After the presentation, it turns out that the scroll is missing from Benton's safe in his office, and his secretary, Win Len, claims she has no knowledge of its whereabouts. One of Benton's students, James Lee Wong, does his own investigation into the death of his professor, and finds out that Benton must have been poisoned with what another man, Street, identifies as an oriental vegetable poison. James finds a pitcher and a glass cup containing traces of this poison.
Another member of the expedition team, camera man Charles Fraser, is attacked in his home, and is found injured by James and Street. They also find Win Len tied up and gagged at the house, having been attacked after entering the house. They are both unaware that Mason faked his own death at the tomb, and that he and Benton's butler, Jonas, are planning to lay their hands on all artifacts found in the tomb.

Street manages to trace Fraser's attacker to a hideout near the waterfront, where both Mason and Jonas are hiding.

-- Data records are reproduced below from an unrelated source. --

-- ==== Sys2Proof/Machine/Dispatch.lean ====
section
/-!
DEFINITION. Dispatch: one arm per command, each arm one direct call of that command's meaning.
-/

namespace Sys2Proof.Machine

open Sys2Proof

/-- The effect of a command on everything but the queue. -/
def exec (i : Instr) (s : State) : Host.Outcome State Fault Refusal :=
  match i with
  | .powerOnReset lowNs => Sys2Proof.Machine.execPowerOnReset lowNs s
  | .porstNRise pairRank bootSrc mask => Sys2Proof.Machine.execPorstNRise pairRank bootSrc mask s
  | .supplyDrop dip => Sys2Proof.Machine.execSupplyDrop dip s
  | .clockFault fault => Sys2Proof.Machine.execClockFault fault s
  | .stakeWatchdogExpiry => Sys2Proof.Machine.execStakeWatchdogExpiry s
  | .hostPortReset port cause => Sys2Proof.Machine.execHostPortReset port cause s
  | .sessionReset ses => Sys2Proof.Machine.execSessionReset ses s
  | .pfFunctionReset port => Sys2Proof.Machine.execPfFunctionReset port s
  | .sessionResetDrainEnd ses => Sys2Proof.Machine.execSessionResetDrainEnd ses s
  | .d3hotEntry fn => Sys2Proof.Machine.execD3hotEntry fn s
  | .d0Return fn => Sys2Proof.Machine.execD0Return fn s
  | .rootPllLock => Sys2Proof.Machine.execRootPllLock s
  | .fusePhaseEnd => Sys2Proof.Machine.execFusePhaseEnd s
  | .journalPhaseEnd stuck => Sys2Proof.Machine.execJournalPhaseEnd stuck s
  | .scrubPhaseEnd => Sys2Proof.Machine.execScrubPhaseEnd s
  | .bootFail => Sys2Proof.Machine.execBootFail s
  | .weaLoadStart port => Sys2Proof.Machine.execWeaLoadStart port s
  | .weaLoadAbort port => Sys2Proof.Machine.execWeaLoadAbort port s
  | .imageCheckDone => Sys2Proof.Machine.execImageCheckDone s
  | .dramTrainingDone ok => Sys2Proof.Machine.execDramTrainingDone ok s
  | .enumerationDone port => Sys2Proof.Machine.execEnumerationDone port s
  | .readyEntry => Sys2Proof.Machine.execReadyEntry s
  | .serdesPllLoss pll => Sys2Proof.Machine.execSerdesPllLoss pll s
  | .serdesPllRelock pll => Sys2Proof.Machine.execSerdesPllRelock pll s
  | .doorbell fn value => Sys2Proof.Machine.execDoorbell fn value s
  | .cplHeadWrite fn value => Sys2Proof.Machine.execCplHeadWrite fn value s
  | .ringEnable fn => Sys2Proof.Machine.execRingEnable fn s
  | .ringDisable fn => Sys2Proof.Machine.execRingDisable fn s
  | .descriptorFetch fn desc error => Sys2Proof.Machine.execDescriptorFetch fn desc error s
  | .coalesceTimeout fn => Sys2Proof.Machine.execCoalesceTimeout fn s
  | .hostDmaError fn tag => Sys2Proof.Machine.execHostDmaError fn tag s
  | .nop fn tag => Sys2Proof.Machine.execNop fn tag s
  | .claim fn tag => Sys2Proof.Machine.execClaim fn tag s
  | .release fn tag => Sys2Proof.Machine.execRelease fn tag s
  | .releaseTakesEffect fn tag => Sys2Proof.Machine.execReleaseTakesEffect fn tag s
  | .observe fn tag => Sys2Proof.Machine.execObserve fn tag s
  | .grant fn tag => Sys2Proof.Machine.execGrant fn tag s
  | .halt fn tag => Sys2Proof.Machine.execHalt fn tag s
  | .resume fn tag => Sys2Proof.Machine.execResume fn tag s
  | .step fn tag => Sys2Proof.Machine.execStep fn tag s
  | .setBreak fn tag => Sys2Proof.Machine.execSetBreak fn tag s
  | .clearBreak fn tag => Sys2Proof.Machine.execClearBreak fn tag s
  | .setWatch fn tag data => Sys2Proof.Machine.execSetWatch fn tag data s
  | .clearWatch fn tag => Sys2Proof.Machine.execClearWatch fn tag s
  | .readUnitRegs fn tag => Sys2Proof.Machine.execReadUnitRegs fn tag s
  | .writeUnitRegs fn tag data => Sys2Proof.Machine.execWriteUnitRegs fn tag data s
  | .readUnitMem fn tag => Sys2Proof.Machine.execReadUnitMem fn tag s
  | .writeUnitMem fn tag data => Sys2Proof.Machine.execWriteUnitMem fn tag data s
  | .cut fn tag => Sys2Proof.Machine.execCut fn tag s
  | .dumpCut fn tag => Sys2Proof.Machine.execDumpCut fn tag s
  | .dumpRegion fn tag => Sys2Proof.Machine.execDumpRegion fn tag s
  | .releaseCut fn tag => Sys2Proof.Machine.execReleaseCut fn tag s
  | .cutFreed part cut => Sys2Proof.Machine.execCutFreed part cut s
  | .traceConfig fn tag => Sys2Proof.Machine.execTraceConfig fn tag s
  | .traceFlush fn tag poison => Sys2Proof.Machine.execTraceFlush fn tag poison s
  | .traceFlushDrained fn tag => Sys2Proof.Machine.execTraceFlushDrained fn tag s
  | .counterConfig fn tag data => Sys2Proof.Machine.execCounterConfig fn tag data s
  | .counterLatch fn tag => Sys2Proof.Machine.execCounterLatch fn tag s
  | .loadModel fn tag data => Sys2Proof.Machine.execLoadModel fn tag data s
  | .runProgram fn tag => Sys2Proof.Machine.execRunProgram fn tag s
  | .stopProgram fn tag => Sys2Proof.Machine.execStopProgram fn tag s
  | .reweave fn tag data => Sys2Proof.Machine.execReweave fn tag data s
  | .reweaveCommit fn tag => Sys2Proof.Machine.execReweaveCommit fn tag s
  | .weftSwitch part => Sys2Proof.Machine.execWeftSwitch part s
  | .commitSettleTimeout fn tag => Sys2Proof.Machine.execCommitSettleTimeout fn tag s
  | .watchApplyEnd part => Sys2Proof.Machine.execWatchApplyEnd part s
  | .warpSettle => Sys2Proof.Machine.execWarpSettle s
  | .warpCommitDone => Sys2Proof.Machine.execWarpCommitDone s
  | .hangReport fn tag poison => Sys2Proof.Machine.execHangReport fn tag poison s
  | .meterRead fn tag => Sys2Proof.Machine.execMeterRead fn tag s
  | .epochClose fn tag => Sys2Proof.Machine.execEpochClose fn tag s
  | .setWallclock fn tag => Sys2Proof.Machine.execSetWallclock fn tag s
  | .epochAutoClose => Sys2Proof.Machine.execEpochAutoClose s
  | .twinPair fn tag => Sys2Proof.Machine.execTwinPair fn tag s
  | .takeoverTimeout fn tag => Sys2Proof.Machine.execTakeoverTimeout fn tag s
  | .twinRelease fn tag => Sys2Proof.Machine.execTwinRelease fn tag s
  | .lifecycleAdvance fn tag => Sys2Proof.Machine.execLifecycleAdvance fn tag s
  | .fuseBitAttemptEnd took => Sys2Proof.Machine.execFuseBitAttemptEnd took s
  | .hubCtrlWarmReset port value => Sys2Proof.Machine.execHubCtrlWarmReset port value s
  | .partitionReset fn part => Sys2Proof.Machine.execPartitionReset fn part s
  | .partitionResetComplete part => Sys2Proof.Machine.execPartitionResetComplete part s
  | .retrain by_ port => Sys2Proof.Machine.execRetrain by_ port s
  | .forceDown by_ port => Sys2Proof.Machine.execForceDown by_ port s
  | .scanCtrlWrite by_ value => Sys2Proof.Machine.execScanCtrlWrite by_ value s
  | .errInject by_ value => Sys2Proof.Machine.execErrInject by_ value s
  | .registerWrite fn offset value enables => Sys2Proof.Machine.execRegisterWrite fn offset value enables s
  | .registerReadClear fn offset completes => Sys2Proof.Machine.execRegisterReadClear fn offset completes s
  | .latchingRead fn offset => Sys2Proof.Machine.execLatchingRead fn offset s
  | .memWindowRead port => Sys2Proof.Machine.execMemWindowRead port s
  | .idcode => Sys2Proof.Machine.execIdcode s
  | .extest cells => Sys2Proof.Machine.execExtest cells s
  | .samplePreload pins cells => Sys2Proof.Machine.execSamplePreload pins cells s
  | .bypass code tdi => Sys2Proof.Machine.execBypass code tdi s
  | .lcyQuery => Sys2Proof.Machine.execLcyQuery s
  | .lcyAdvance target confirm => Sys2Proof.Machine.execLcyAdvance target confirm s
  | .fuseKeyProg tapKey value => Sys2Proof.Machine.execFuseKeyProg tapKey value s
  | .memAccess dr => Sys2Proof.Machine.execMemAccess dr s
  | .regAccess dr => Sys2Proof.Machine.execRegAccess dr s
  | .warmReset => Sys2Proof.Machine.execWarmReset s
  | .unlockChallenge => Sys2Proof.Machine.execUnlockChallenge s
  | .unlockResponse dr => Sys2Proof.Machine.execUnlockResponse dr s
  | .unlockVerdict => Sys2Proof.Machine.execUnlockVerdict s
  | .nonceExpiry => Sys2Proof.Machine.execNonceExpiry s
  | .blockLock link lanes => Sys2Proof.Machine.execBlockLock link lanes s
  | .tsBlockReceive link lane ts2 role laneNo mode version => Sys2Proof.Machine.execTsBlockReceive link lane ts2 role laneNo mode version s
  | .lockLoss link lane => Sys2Proof.Machine.execLockLoss link lane s
  | .trainTimeout link => Sys2Proof.Machine.execTrainTimeout link s
  | .downPeriodEnd link => Sys2Proof.Machine.execDownPeriodEnd link s
  | .flitReceive link flit => Sys2Proof.Machine.execFlitReceive link flit s
  | .nak link hdr seq => Sys2Proof.Machine.execNak link hdr seq s
  | .replayStart link hdr first => Sys2Proof.Machine.execReplayStart link hdr first s
  | .ackTimeoutReplay link => Sys2Proof.Machine.execAckTimeoutReplay link s
  | .linkControlIdle link hdr => Sys2Proof.Machine.execLinkControlIdle link hdr s
  | .config link hdr peerSeen body => Sys2Proof.Machine.execConfig link hdr peerSeen body s
  | .timesyncTimer link => Sys2Proof.Machine.execTimesyncTimer link s
  | .timesyncRsp link hdr exch t1 t2 t3 => Sys2Proof.Machine.execTimesyncRsp link hdr exch t1 t2 t3 s
  | .timesyncExchangeTimeout link => Sys2Proof.Machine.execTimesyncExchangeTimeout link s
  | .linkResumeFlit link hdr next => Sys2Proof.Machine.execLinkResumeFlit link hdr next s
  | .detachReq port hdr => Sys2Proof.Machine.execDetachReq port hdr s
  | .detachAckSend port => Sys2Proof.Machine.execDetachAckSend port s
  | .haltRecord port m => Sys2Proof.Machine.execHaltRecord port m s
  | .eventBatch port m => Sys2Proof.Machine.execEventBatch port m s
  | .counterDelta port m => Sys2Proof.Machine.execCounterDelta port m s
  | .dieLoss port m => Sys2Proof.Machine.execDieLoss port m s
  | .dieResponse port m => Sys2Proof.Machine.execDieResponse port m s
  | .responseTimeout port ch => Sys2Proof.Machine.execResponseTimeout port ch s
  | .hoopInAssert port heldNs => Sys2Proof.Machine.execHoopInAssert port heldNs s
  | .xtrigEdge pin rising heldNs => Sys2Proof.Machine.execXtrigEdge pin rising heldNs s
  | .stageTimeout part => Sys2Proof.Machine.execStageTimeout part s
  | .partitionWatchdogExpiry part => Sys2Proof.Machine.execPartitionWatchdogExpiry part s
  | .hoopOutPulseEnd port => Sys2Proof.Machine.execHoopOutPulseEnd port s
  | .hoopReleaseGapEnd port => Sys2Proof.Machine.execHoopReleaseGapEnd port s
  | .xtrigPulseEnd pin => Sys2Proof.Machine.execXtrigPulseEnd pin s
  | .haltTimeoutExpiry unit => Sys2Proof.Machine.execHaltTimeoutExpiry unit s
  | .stepTimeoutExpiry unit => Sys2Proof.Machine.execStepTimeoutExpiry unit s
  | .proofDone proof => Sys2Proof.Machine.execProofDone proof s
  | .splintEmit poison => Sys2Proof.Machine.execSplintEmit poison s
  | .exportPortTimeout fn tag => Sys2Proof.Machine.execExportPortTimeout fn tag s
  | .hangEventProcess => Sys2Proof.Machine.execHangEventProcess s
  | .hangScan part => Sys2Proof.Machine.execHangScan part s
  | .hangScanEnd part poison => Sys2Proof.Machine.execHangScanEnd part poison s
  | .traceFrameTimeout part => Sys2Proof.Machine.execTraceFrameTimeout part s
  | .keepaliveTimer => Sys2Proof.Machine.execKeepaliveTimer s
  | .traceFrameSend poison => Sys2Proof.Machine.execTraceFrameSend poison s
  | .gapEnd part dram => Sys2Proof.Machine.execGapEnd part dram s
  | .spillReturn part => Sys2Proof.Machine.execSpillReturn part s
  | .timesyncRecordTimer link => Sys2Proof.Machine.execTimesyncRecordTimer link s
  | .waleLinkUp => Sys2Proof.Machine.execWaleLinkUp s
  | .waleLinkDown => Sys2Proof.Machine.execWaleLinkDown s
  | .deferredLatchPoint part => Sys2Proof.Machine.execDeferredLatchPoint part s
  | .counterConfigWaitExpiry part => Sys2Proof.Machine.execCounterConfigWaitExpiry part s
  | .osierWord core cycles poison tdo => Sys2Proof.Machine.execOsierWord core cycles poison tdo s
  | .sliceLimit core => Sys2Proof.Machine.execSliceLimit core s
  | .sleepWake run => Sys2Proof.Machine.execSleepWake run s
  | .hostWriteError run => Sys2Proof.Machine.execHostWriteError run s
  | .coderAnswerRead part poison => Sys2Proof.Machine.execCoderAnswerRead part poison s
  | .codingStall part => Sys2Proof.Machine.execCodingStall part s
  | .plaitLinkDown => Sys2Proof.Machine.execPlaitLinkDown s
  | .haltFwd part action abrupt decideTs => Sys2Proof.Machine.execHaltFwd part action abrupt decideTs s
  | .hoopEn part ports value => Sys2Proof.Machine.execHoopEn part ports value s
  | .hoopEnAck part ports value => Sys2Proof.Machine.execHoopEnAck part ports value s
  | .stakeNote part ports event gen => Sys2Proof.Machine.execStakeNote part ports event gen s
  | .hello h => Sys2Proof.Machine.execHello h s
  | .stakeView view => Sys2Proof.Machine.execStakeView view s
  | .fastView view => Sys2Proof.Machine.execFastView view s
  | .handoff mask => Sys2Proof.Machine.execHandoff mask s
  | .handoffDone claimed refused => Sys2Proof.Machine.execHandoffDone claimed refused s
  | .unpair => Sys2Proof.Machine.execUnpair s
  | .imageReqTimer => Sys2Proof.Machine.execImageReqTimer s
  | .imageReq poison => Sys2Proof.Machine.execImageReq poison s
  | .imageData offset total bytes => Sys2Proof.Machine.execImageData offset total bytes s
  | .imageNone => Sys2Proof.Machine.execImageNone s
  | .plaitTimesyncReq hdr exch t1 => Sys2Proof.Machine.execPlaitTimesyncReq hdr exch t1 s
  | .heartbeatPulse => Sys2Proof.Machine.execHeartbeatPulse s
  | .heartbeatAssert => Sys2Proof.Machine.execHeartbeatAssert s
  | .heartbeatLost => Sys2Proof.Machine.execHeartbeatLost s
  | .twinAbsentTimeout => Sys2Proof.Machine.execTwinAbsentTimeout s
  | .stakeRenewTimer => Sys2Proof.Machine.execStakeRenewTimer s
  | .stakeClaimRetry port part => Sys2Proof.Machine.execStakeClaimRetry port part s
  | .patrolScrub word found => Sys2Proof.Machine.execPatrolScrub word found s
  | .thermalTrip => Sys2Proof.Machine.execThermalTrip s
  | .firmwareStop => Sys2Proof.Machine.execFirmwareStop s
  | .perstNRelease port => Sys2Proof.Machine.execPerstNRelease port s
  | .borderLinkUp port => Sys2Proof.Machine.execBorderLinkUp port s
  | .vfEnable port numVfs => Sys2Proof.Machine.execVfEnable port numVfs s
  | .imageFetchEnd port bytes error => Sys2Proof.Machine.execImageFetchEnd port bytes error s
  | .reweaveCheckEnd fn tag => Sys2Proof.Machine.execReweaveCheckEnd fn tag s
  | .alignBlockReceive link lane => Sys2Proof.Machine.execAlignBlockReceive link lane s
  | .supplyMonitorRelease => Sys2Proof.Machine.execSupplyMonitorRelease s
  | .thermalRearm => Sys2Proof.Machine.execThermalRearm s
  | .heartbeatPulseEnd => Sys2Proof.Machine.execHeartbeatPulseEnd s
  | .adaptorOperationTimeout => Sys2Proof.Machine.execAdaptorOperationTimeout s

end Sys2Proof.Machine
end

Mason escapes through a secret door, but James and Street find an artifact identifiable from the tomb. They also find Jonas' dead body in a coffin, and it turns out he has been poisoned, then stabbed.

The two amateur sleuths manage to get an article published in the paper, saying Mason is sick with yellow fever in a hospital, to lure the killer there. James wears a wire and impersonates Mason at the hospital. Mason himself turns up at the hospital, and also Fraser. James and Mason fight each other, but Street and the police interrupt them.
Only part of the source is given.